> _TASK TO CARRY OUT_
Word for word, transcribe the data below from the line with "theorem State.pend_commit (s" to the line with "unfold relBands", keeping both of those lines.
BEGIN DATA FOR THIS EXERCISE
-- ==== Sys2Proof/Laws/Slot.lean ====
section
/-! SUPPORT. Taking an issue slot: what each part of `State.beginIssue` leaves, and `State.Slot` for the whole. -/

-- One theorem at a time: the package compiles as one text, and a thread for each open proof asks for a stack of its own.
set_option Elab.async false

namespace Sys2Proof.Machine

/-! ## Results that become visible -/

/-- A projection of bands that results, flags and what is on its way are no part of. -/
theorem State.band_commit_proj {β : Type} (p : Band → β) (hV : ∀ b x, p { b with keepV := x } = p b)
    (hS : ∀ b x, p { b with keepS := x } = p b) (hP : ∀ b x, p { b with keepP := x } = p b)
    (hQ : ∀ b x, p { b with pend := x } = p b) (hF : ∀ b x, p { b with fflags := x } = p b) (s : State) (c slot now : Nat) (d e : Nat) :
    p (((s.commit c slot now).core d).band e) = p ((s.core d).band e) := by
  unfold State.commit
  dsimp only
  have h : ∀ (l : List Pend) (s : State), p (((l.foldl (fun (s : State) (x : Pend) => (s.updCore c (·.writeLocs slot x.gen x.writes)).raise c slot x.fl) s).core d).band e) =
      p ((s.core d).band e) := by
    intro l
    induction l with
    | nil => exact fun _ => rfl
    | cons a l ih =>
      intro s
      rw [List.foldl_cons, ih, State.raise, State.band_updBand_proj p _ _ _ _ fun _ => hF _ _, State.band_writeLocs_proj p hV hS hP]
  rw [h, State.band_updBand_proj p _ _ _ _ fun _ => hQ _ _]

theorem State.part_commit {β : Type} (p : Core → β) (hV : ∀ k x, p { k with vrf := x } = p k)
    (hS : ∀ k x, p { k with srf := x } = p k) (hP : ∀ k x, p { k with prf := x } = p k)
    (hB : ∀ k x, p { k with bands := x } = p k) (s : State) (c slot now d : Nat) :
    p ((s.commit c slot now).core d) = p (s.core d) := by
  have hw : ∀ (gen : BitVec 16) (ps : List (Loc × Word)) (k : Core), p (k.writeLocs slot gen ps) = p k := fun gen ps => by
    induction ps with
    | nil => exact fun _ => rfl
    | cons q ps ih =>
      intro k
      rw [Core.writeLocs, List.foldl_cons, ← Core.writeLocs, ih, Core.writeLoc_part p hV hS hP hB]
  have h : ∀ (l : List Pend) (s : State), p ((l.foldl (fun (s : State) (x : Pend) => (s.updCore c (·.writeLocs slot x.gen x.writes)).raise c slot x.fl) s).core d) =
      p (s.core d) := by
    intro l
    induction l with
    | nil => exact fun _ => rfl
    | cons a l ih =>
      intro s
      rw [List.foldl_cons, ih, State.raise, State.part_updBand p hB, State.core_updCore]
      split
      · rename_i hd; subst hd; exact hw _ _ _
      · rfl
  unfold State.commit
  dsimp only
  rw [h, State.part_updBand p hB]

theorem State.core_commit_ne (s : State) (c slot now d : Nat) (hd : d ≠ c) : (s.commit c slot now).core d = s.core d := by
  have h : ∀ (l : List Pend) (s : State), (l.foldl (fun (s : State) (x : Pend) => (s.updCore c (·.writeLocs slot x.gen x.writes)).raise c slot x.fl) s).core d =
      s.core d := by
    intro l
    induction l with
    | nil => exact fun _ => rfl
    | cons a l ih =>
      intro s
      rw [List.foldl_cons, ih, State.raise, State.updBand, State.core_updCore, if_neg hd, State.core_updCore, if_neg hd]
  unfold State.commit
  dsimp only
  rw [h, State.updBand, State.core_updCore, if_neg hd]

theorem State.band_commit_ne (s : State) (c slot now d e : Nat) (hn : ¬(d = c ∧ e = slot)) :
    ((s.commit c slot now).core d).band e = (s.core d).band e := by
  by_cases hd : d = c
  · subst hd
    have he : e ≠ slot := by tauto
    have h : ∀ (l : List Pend) (s : State), ((l.foldl (fun (s : State) (x : Pend) => (s.updCore d (·.writeLocs slot x.gen x.writes)).raise d slot x.fl) s).core d).band e =
        (s.core d).band e := by
      intro l
      induction l with
      | nil => exact fun _ => rfl
      | cons a l ih =>
        intro s
        rw [List.foldl_cons, ih, State.raise, State.band_updBand_ne _ _ _ _ _ _ hn, State.core_updCore_self]
        generalize s.core d = k
        generalize a.writes = ps
        induction ps generalizing k with
        | nil => rfl
        | cons q ps ih =>
          rw [Core.writeLocs, List.foldl_cons, ← Core.writeLocs, ih]
          rcases q with ⟨l, w⟩
          cases l <;> simp only [Core.writeLoc]
          · rfl
          · rfl
          · rfl
          all_goals rw [Core.band_updBand, if_neg (by tauto)]
    unfold State.commit
    dsimp only
    rw [h, State.band_updBand_ne _ _ _ _ _ _ hn]
  · rw [State.core_commit_ne _ _ _ _ _ hd]

theorem State.pend_commit (s : State) (c slot now : Nat) (hp : (mapGet (s.core c).bands slot).isSome = true) (x : Pend)
    (hx : x ∈ ((s.core c).band slot).pend) (hd : now < x.due) : x ∈ (((s.commit c slot now).core c).band slot).pend := by
  have h : ∀ (l : List Pend) (s : State), ((((l.foldl (fun (s : State) (x : Pend) => (s.updCore c (·.writeLocs slot x.gen x.writes)).raise c slot x.fl) s).core c).band slot)).pend =
      ((s.core c).band slot).pend := by
    intro l
    induction l with
    | nil => exact fun _ => rfl
    | cons a l ih =>
      intro s
      rw [List.foldl_cons, ih, State.raise,
        State.band_updBand_proj (·.pend) _ _ _ (fun b => { b with fflags := b.fflags ||| a.fl }) (fun _ => rfl),
        State.band_writeLocs_proj (·.pend) (fun _ _ => rfl) (fun _ _ => rfl) (fun _ _ => rfl)]
  unfold State.commit
  dsimp only
  rw [h, State.band_updBand_self _ _ _ _ hp]
  simp only [List.mem_append, List.mem_filter, decide_eq_true_eq]
  exact .inr ⟨hx, hd⟩
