theorem flights_performRelease (s : State) (c : Nat) (f : Flight) (k : RelKind) : ((s.performRelease c f k false).core c).flights = (s.core c).flights :=
  by
  have := congrArg (fun k : Core => k.flights) ((calm_performRelease s c f k).core c)
  exact this

theorem relBands_performRelease (s : State) (c : Nat) (f : Flight) (k k' : RelKind) :
    relBands (s.performRelease c f k false) c f k' = relBands s c f k' := by
  have h := calm_performRelease s c f k
  generalize s.performRelease c f k false = m at h
  have ht : (m.core c).tasks = (s.core c).tasks := by
    have := congrArg (fun k : Core => k.tasks) (h.core c)
    exact this
  have hb : ((m.core c).band f.slot).task = ((s.core c).band f.slot).task := by
    have := congrArg (fun k : Band => k.task) (h.band c f.slot).1
    exact this
  unfold relBands
  cases k' <;> simp only [Core.taskBands, Core.task, Core.taskOfBand, ht, hb]

theorem find_op {k : Core} {id e : Nat} {x : Entry} (h : k.table.find? (fun e => e.2.wait == .op id) = some (e, x)) :
    ∃ y, mapGet k.table e = some y := by
  have : ∀ m : Map Entry, m.find? (fun e => e.2.wait == .op id) = some (e, x) → ∃ y, mapGet m e = some y := by
    intro m
    induction m with
    | nil => intro h; cases h
    | cons p m ih =>
      intro h
      rw [mapGet]
      split
      · exact ⟨_, rfl⟩
      · rename_i hne
        rw [List.find?_cons] at h
        split at h
        · cases h; exact (hne rfl).elim
        · exact ih h
  exact this _ h

theorem passOp_wait (s : State) (c id n e : Nat) (x : Entry) (h : (s.core c).table.find? (fun e => e.2.wait == .op id) = some (e, x)) :
    (((s.passOp c id n).core c).entry e).wait = .ready := by
  obtain ⟨y, hy⟩ := find_op h
  unfold State.passOp
  rw [h]
  dsimp only
  have : (mapGet ((s.advance c e n).core c).table e).isSome = true := by
    unfold State.advance
    dsimp only
    rw [State.updEntry, State.core_updCore_self, Core.updEntry]
    dsimp only
    rw [mapGet_mapUpd, if_pos rfl]
    have : mapGet ((State.updStood s c ((s.core c).entry e).slot ((s.core c).entry e).frozen ((s.core c).entry e).lanes fun _ t =>
        let pc := t.pc + BitVec.ofNat 64 (4 * n)
        { t with pc, base := if (match ((s.core c).entry e).ctx with | some x => decide (x.left ≤ 1) | none => true) = true then pc else t.base }).core c).table e = some y := by
      rw [← hy]
      unfold State.updStood
      split
      · exact State.part_updBand (fun k => mapGet k.table e) (fun _ _ => rfl) _ _ _ _ _
      · unfold State.updThreads
        exact State.part_updBand (fun k => mapGet k.table e) (fun _ _ => rfl) _ _ _ _ _
    exact (Option.isSome_map ..).trans (by
      refine (congrArg Option.isSome ?_ : _ = (some y).isSome); exact this)
  obtain ⟨z, hz⟩ := Option.isSome_iff_exists.1 this
  rw [State.updEntry, State.core_updCore_self, Core.updEntry, Core.entry, mapGetD]
  dsimp only
  rw [mapGet_mapUpd, if_pos rfl, hz]
  rfl

end Sys2Proof.Machine
end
END DATA FOR THIS EXERCISE
> _EXERCISE OUTPUT_
theorem State.pend_commit (s : State) (c slot now : Nat) (hp : (mapGet (s.core c).bands slot).isSome = true) (x : Pend)
    (hx : x ∈ ((s.core c).band slot).pend) (hd : now < x.due) : x ∈ (((s.commit c slot now).core c).band slot).pend := by
  have h : ∀ (l : List Pend) (s : State), ((((l.foldl (fun (s : State) (x : Pend) => (s.updCore c (·.writeLocs slot x.gen x.writes)).raise c slot x.fl) s).core c).band slot)).pend =
      ((s.core c).band slot).pend := by
    intro l
    induction l with
    | nil => exact fun _ => rfl
    | cons a l ih =>
      intro s
      rw [List.foldl_cons, ih, State.raise,
        State.band_updBand_proj (·.pend) _ _ _ (fun b => { b with fflags := b.fflags ||| a.fl }) (fun _ => rfl),
        State.band_writeLocs_proj (·.pend) (fun _ _ => rfl) (fun _ _ => rfl) (fun _ _ => rfl)]
  unfold State.commit
  dsimp only
  rw [h, State.band_updBand_self _ _ _ _ hp]
  simp only [List.mem_append, List.mem_filter, decide_eq_true_eq]
  exact .inr ⟨hx, hd⟩
theorem flights_performRelease (s : State) (c : Nat) (f : Flight) (k : RelKind) : ((s.performRelease c f k false).core c).flights = (s.core c).flights :=
  by
  have := congrArg (fun k : Core => k.flights) ((calm_performRelease s c f k).core c)
  exact this

theorem relBands_performRelease (s : State) (c : Nat) (f : Flight) (k k' : RelKind) :
    relBands (s.performRelease c f k false) c f k' = relBands s c f k' := by
  have h := calm_performRelease s c f k
  generalize s.performRelease c f k false = m at h
  have ht : (m.core c).tasks = (s.core c).tasks := by
    have := congrArg (fun k : Core => k.tasks) (h.core c)
    exact this
  have hb : ((m.core c).band f.slot).task = ((s.core c).band f.slot).task := by
    have := congrArg (fun k : Band => k.task) (h.band c f.slot).1
    exact this
  unfold relBands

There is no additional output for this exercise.